Eventually, I did figure out the code and completed the SafeWander sensor. The technology worked. I will never forget how deeply our entire family was moved when the sensor first caught Grandpa wandering. At that moment, I was struck by the power of technology to protect the ones I loved and to change lives for the better.
My grandfather passed away almost two years ago, and a few months after that, the SafeWander sensor that he inspired became commercially available. Since then, I have received many heartwarming messages from caregivers around the world who were also struggling to care for people with Alzheimer’s and dementia. It feels good to hear them say that they no longer had to suffer under the weight of fatigue and anxiety because the sensor gives them peace of mind. While Grandpa is no longer with us, SafeWander is a tribute to his legacy and the love we felt for each other. And, as I watch how the technology is reaching others and transforming their lives, I can almost hear him singing.

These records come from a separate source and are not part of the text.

/-! ## A port leaves service (R94, R104) -/

/-- A port that leaves service does what `State.LetsGo` says; a SINGLE entry that fails of itself is answered TIMEOUT.
-/
theorem leaveService_letsGo (s : State) (p st c more order) (hst : st.inService = false) (but : Option Tag)
    (hmore : ∀ j ∈ more, (∃ t, but = some t ∧ j = .fail t .timeout) ∨ ∃ t st, j = .reply t st) :
    s.LetsGo (s.leaveService p st c more order) p but
    ∧ (∀ t e, but = some t → .fail t .timeout ∈ more → s.entry? t = some e → e.modeClass = .single → t ∉ (s.port
        p).egress → t ∉ s.claims p → (∀ j d, (s.port p).slots.get j ≠ .inFlight t d) →
         (∀ x ∈ (s.leaveService p st c more order).ott, x.tag ≠ t)
              ∧ (s.ulc.state = .up → ⟨e.kind.response, t, .timeout, 0, []⟩ ∈ (s.leaveService p st c more
                  order).ulc.queue.drop s.ulc.queue.length)) := by
  unfold State.leaveService
  set s1 := (s.setPort p ((s.port p).outOfService st c)).attemptDue (.portChanged p) with hs1
  have hp : (s1.port p).state.inService = false := by
    have : s1.port p = (s.port p).outOfService st c := by
        rw [hs1, State.port_congr (State.attemptDue_ports _ _), State.port_setPort]
    rw [this]; exact hst
  have ho1 : s1.ott = s.ott := rfl
  have hu1 : s1.ulc = s.ulc := rfl
  set js := permute order (more ++ s.leavingJobs p) with hjs
  have hperm : js.Perm (more ++ s.leavingJobs p) := permute_perm _ _
  have hmem : ∀ j, j ∈ js ↔ j ∈ more ∨ (∃ t, t ∈ (s.port p).egress ∧ j = .fail t .portDown) ∨ (∃ t, t ∈ (s.port
      p).inFlightTags ∧ j = .fail t .portDown) ∨ (j = .failClaim ∧ s.claims p ≠ []) := by
    intro j
    rw [hperm.mem_iff]
    unfold State.leavingJobs
    simp only [List.mem_append, List.mem_map, List.mem_replicate]
    constructor
    · rintro (h | (⟨t, h, rfl⟩ | ⟨t, h, rfl⟩) | ⟨h1, h2⟩)
      · exact .inl h
      · exact .inr (.inl ⟨t, h, rfl⟩)
      · exact .inr (.inr (.inl ⟨t, h, rfl⟩))
      · exact .inr (.inr (.inr ⟨h2, by intro h; rw [h] at h1; exact h1 rfl⟩))
    · rintro (h | ⟨t, h, rfl⟩ | ⟨t, h, rfl⟩ | ⟨rfl, h⟩)
      · exact .inl h
      · exact .inr (.inl (.inl ⟨t, h, rfl⟩))
      · exact .inr (.inl (.inr ⟨t, h, rfl⟩))
      · exact .inr (.inr ⟨by simpa using h, rfl⟩)
  have hfail : ∀ j ∈ js, ∀ x o, j = .fail x o → o = .portDown ∨ (but = some x ∧ o = .timeout) := by
    rintro j hj x o rfl
    rcases (hmem _).mp hj with h | ⟨t, h, hh⟩ | ⟨t, h, hh⟩ | ⟨hh, h⟩
    · rcases hmore _ h with ⟨t, hb, hh⟩ | ⟨t, st, hh⟩
      · cases hh; exact .inr ⟨hb, rfl⟩
      · cases hh
    · cases hh; exact .inl rfl
    · cases hh; exact .inl rfl
    · cases hh
  have ent : ∀ x, s1.entry? x = s.entry? x := fun x => rfl
  refine ⟨⟨?_, ?_⟩, ?_⟩
  · intro x hx hheld
    have hin : Job.fail x .portDown ∈ js := by
      rw [hmem]
      rcases hheld with h | h
      · exact .inr (.inl ⟨x, h, rfl⟩)
      · exact .inr (.inr (.inl ⟨x, (mem_inFlightTags _ _).mpr h, rfl⟩))
    have hall : ∀ j ∈ js, ∀ o, j = .fail x o → o = .portDown := by
      intro j hj o hh
      rcases hfail j hj x o hh with h | ⟨h, _⟩
      · exact h
      · exact absurd h.symm hx
    refine ⟨runJobs_portDown js s1 hp hall (.inr hin), ?_⟩
    intro e he hm
    have hk : modeKind s1 x = some (.single, e.kind) := by unfold modeKind; rw [ent, he]; simp [hm]
    rcases runJobs_single p x e.kind .portDown (by decide) (by decide) js s1 hk hall (.inl rfl) with ⟨_, h⟩ | ⟨h1, h2⟩
    · exact absurd rfl (h _ hin)
    · refine ⟨modeKind_of_none h1, fun hu => ?_⟩
      obtain ⟨m, hm1, hm2⟩ := h2 (by rw [hu1]; exact hu)
      rw [hm1, hu1, List.drop_left]; exact hm2
  · have h := claimCount_jobs js s1 hp (by
      intro j hj t o hh
      rcases hfail j hj t o hh with h | ⟨_, h⟩ <;> rw [h] <;> decide)
    have hc : js.countP (· matches .failClaim) = more.countP (· matches .failClaim) + (s.claims p).length := by
      rw [hperm.countP_eq, List.countP_append]
      congr 1
      unfold State.leavingJobs
      simp [List.countP_append, List.countP_map, List.countP_replicate, Function.comp_def]
    have hn : claimCount p s1 = (s.claims p).length := rfl
    have : claimCount p (s1.runJobs p js) = 0 := by omega
    exact List.length_eq_zero_iff.mp this
  · intro t e hb hin he hm h1 h2 h3
    have hin' : Job.fail t .timeout ∈ js := (hmem _).mpr (.inl hin)
    have hk : modeKind s1 t = some (.single, e.kind) := by unfold modeKind; rw [ent, he]; simp [hm]
    have hall : ∀ j ∈ js, ∀ o', j = .fail t o' → o' = .timeout := by
      rintro j hj o' rfl
      rcases (hmem _).mp hj with h | ⟨x, h, hh⟩ | ⟨x, h, hh⟩ | ⟨hh, h⟩
      · rcases hmore _ h with ⟨x, hb, hh⟩ | ⟨x, st, hh⟩
        · cases hh; rfl
        · cases hh
      · cases hh; exact absurd h h1
      · cases hh
        obtain ⟨i, d, h⟩ := (mem_inFlightTags _ _).mp h
        exact absurd h (h3 i d)
      · cases hh
    rcases runJobs_single_noClaim p t e.kind .timeout (by decide) (by decide) (by decide) js s1 hp h2 hk hall with ⟨_,
        h⟩ | ⟨h1, h2⟩
    · exact absurd rfl (h _ hin')
    · refine ⟨modeKind_of_none h1, fun hu => ?_⟩
      obtain ⟨m, hm1, hm2⟩ := h2 (by rw [hu1]; exact hu)
      rw [hm1, hu1, List.drop_left]; exact hm2

/-! ## The acts of a port that leaves service -/

/-- A job of a port that leaves service as an act of `State.FailsInTurn`. -/
def Job.act : Job → Option (Tag × CopyState)
  | .fail t o => some (t, o)
  | .failClaim => none
  | .reply _ _ => none

/-- Jobs that place no reply are acts, one after another. -/
theorem runJobs_acts {p} (js : List Job) : ∀ s : State, (∀ j ∈ js, ∀ t st, j ≠ .reply t st) →
    s.runJobs p js = (js.map Job.act).foldl (fun a act =>
        match act with
        | some (x, o) => a.outcome x p o []
        | none =>
          match a.claims p with
          | x :: _ => a.outcome x p .portDown []
          | [] => a) s := by
  induction js with
  | nil => intro s _; rfl
  | cons j js ih =>
    intro s h
    rw [State.runJobs, List.map_cons, List.foldl_cons, ih _ (fun y hy => h y (List.mem_cons_of_mem _ hy))]
    congr 1
    cases j with
    | fail t o => rfl
    | failClaim => rfl
    | reply t st => exact absurd rfl (h _ (by simp) t st)

/-- Jobs in two parts. -/
theorem runJobs_append (p) (xs ys : List Job) : ∀ s : State, s.runJobs p (xs ++ ys) = (s.runJobs p xs).runJobs p ys := by
  induction xs with
  | nil => intro s; rfl
  | cons j xs ih => intro s; exact ih _

/-- What a port lets go, as acts (R94, R104, R128). -/
theorem leavingJobs_acts (s : State) (p) : (s.leavingJobs p).map Job.act = s.letGoActs p (s.port p).slots := by
  unfold State.leavingJobs State.letGoActs
  simp only [List.map_append, List.map_map, List.map_replicate]
  refine congrArg₂ (· ++ ·) (congrArg₂ (· ++ ·) rfl ?_) rfl
  unfold Port.inFlightTags
  rw [List.map_filterMap]
  congr 1
  funext x
  cases x <;> rfl

/-- No reply is among what a port lets go. -/
theorem leavingJobs_noReply (s : State) (p) : ∀ j ∈ s.leavingJobs p, ∀ t st, j ≠ .reply t st := by
  intro j h t st
  unfold State.leavingJobs at h
  simp only [List.mem_append, List.mem_map, List.mem_replicate] at h
  rcases h with (⟨_, _, rfl⟩ | ⟨_, _, rfl⟩) | ⟨_, rfl⟩ <;> simp

/-- A port that leaves service with no reply to place fails what it held, act by act (R94, R128). -/
theorem leaveService_failsInTurn (s : State) (p st c more order) (hm : ∀ j ∈ more, ∀ t st, j ≠ .reply t st) :
    ((s.setPort p ((s.port p).outOfService st c)).attemptDue (.portChanged p)).FailsInTurn
      (s.leaveService p st c more order) p (more.map Job.act ++ s.letGoActs p (s.port p).slots) := by
  refine ⟨(permute order (more ++ s.leavingJobs p)).map Job.act, ?_, runJobs_acts _ _ fun j hj => ?_⟩
  · rw [← leavingJobs_acts, ← List.map_append]
    exact (permute_perm _ _).map Job.act
  · rcases List.mem_append.mp ((permute_perm order (more ++ s.leavingJobs p)).mem_iff.mp hj) with h | h
    · exact hm j h
    · exact leavingJobs_noReply s p j h

/-- A port that leaves service with one reply to place fails some of what it held, places the reply, and fails the rest (R102,
R104). -/
theorem leaveService_reply (s : State) (p st c t r order) :
    ∃ (mid : State) (before after : List (Option (Tag × CopyState))),
      (before ++ after).Perm (s.letGoActs p (s.port p).slots)
      ∧ ((s.setPort p ((s.port p).outOfService st c)).attemptDue (.portChanged p)).FailsInTurn mid p before
      ∧ (mid.reply t r []).FailsInTurn (s.leaveService p st c [.reply t r] order) p after := by
  have hp := permute_perm order ([Job.reply t r] ++ s.leavingJobs p)
  obtain ⟨xs, ys, hxy⟩ := List.append_of_mem (hp.mem_iff.mpr (List.mem_append_left _ (List.mem_singleton.mpr rfl)))
  unfold State.leaveService
  rw [hxy] at hp ⊢
  have hpp : (xs ++ ys).Perm (s.leavingJobs p) := (List.perm_middle.symm.trans hp).cons_inv
  have hn := fun j hj => leavingJobs_noReply s p j (hpp.mem_iff.mp hj)
  refine ⟨_, xs.map Job.act, ys.map Job.act, ?_, ⟨_, .refl _, (runJobs_acts xs _ fun j h => hn j (by simp [h]))⟩, _, .refl _, ?_⟩
  · rw [← List.map_append, ← leavingJobs_acts]
    exact hpp.map _
  · rw [runJobs_append]
    exact runJobs_acts ys _ fun j h => hn j (by simp [h])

Kenneth was honored as one of WebMD’s Health Heroes in 2015. Kenneth Shinozuka, 19, is the inventor of SafeWander, a wearable sensor that detects wandering and prevents falls. The sensor is a tiny button that sends an alert to a caregiver’s smartphone as soon as the patient starts to leave the bed at night. The product is currently available for purchase on safewander.com and has received an overwhelmingly positive response from its users in homes and facilities. He is currently a sophomore at Harvard College and will continue growing his company.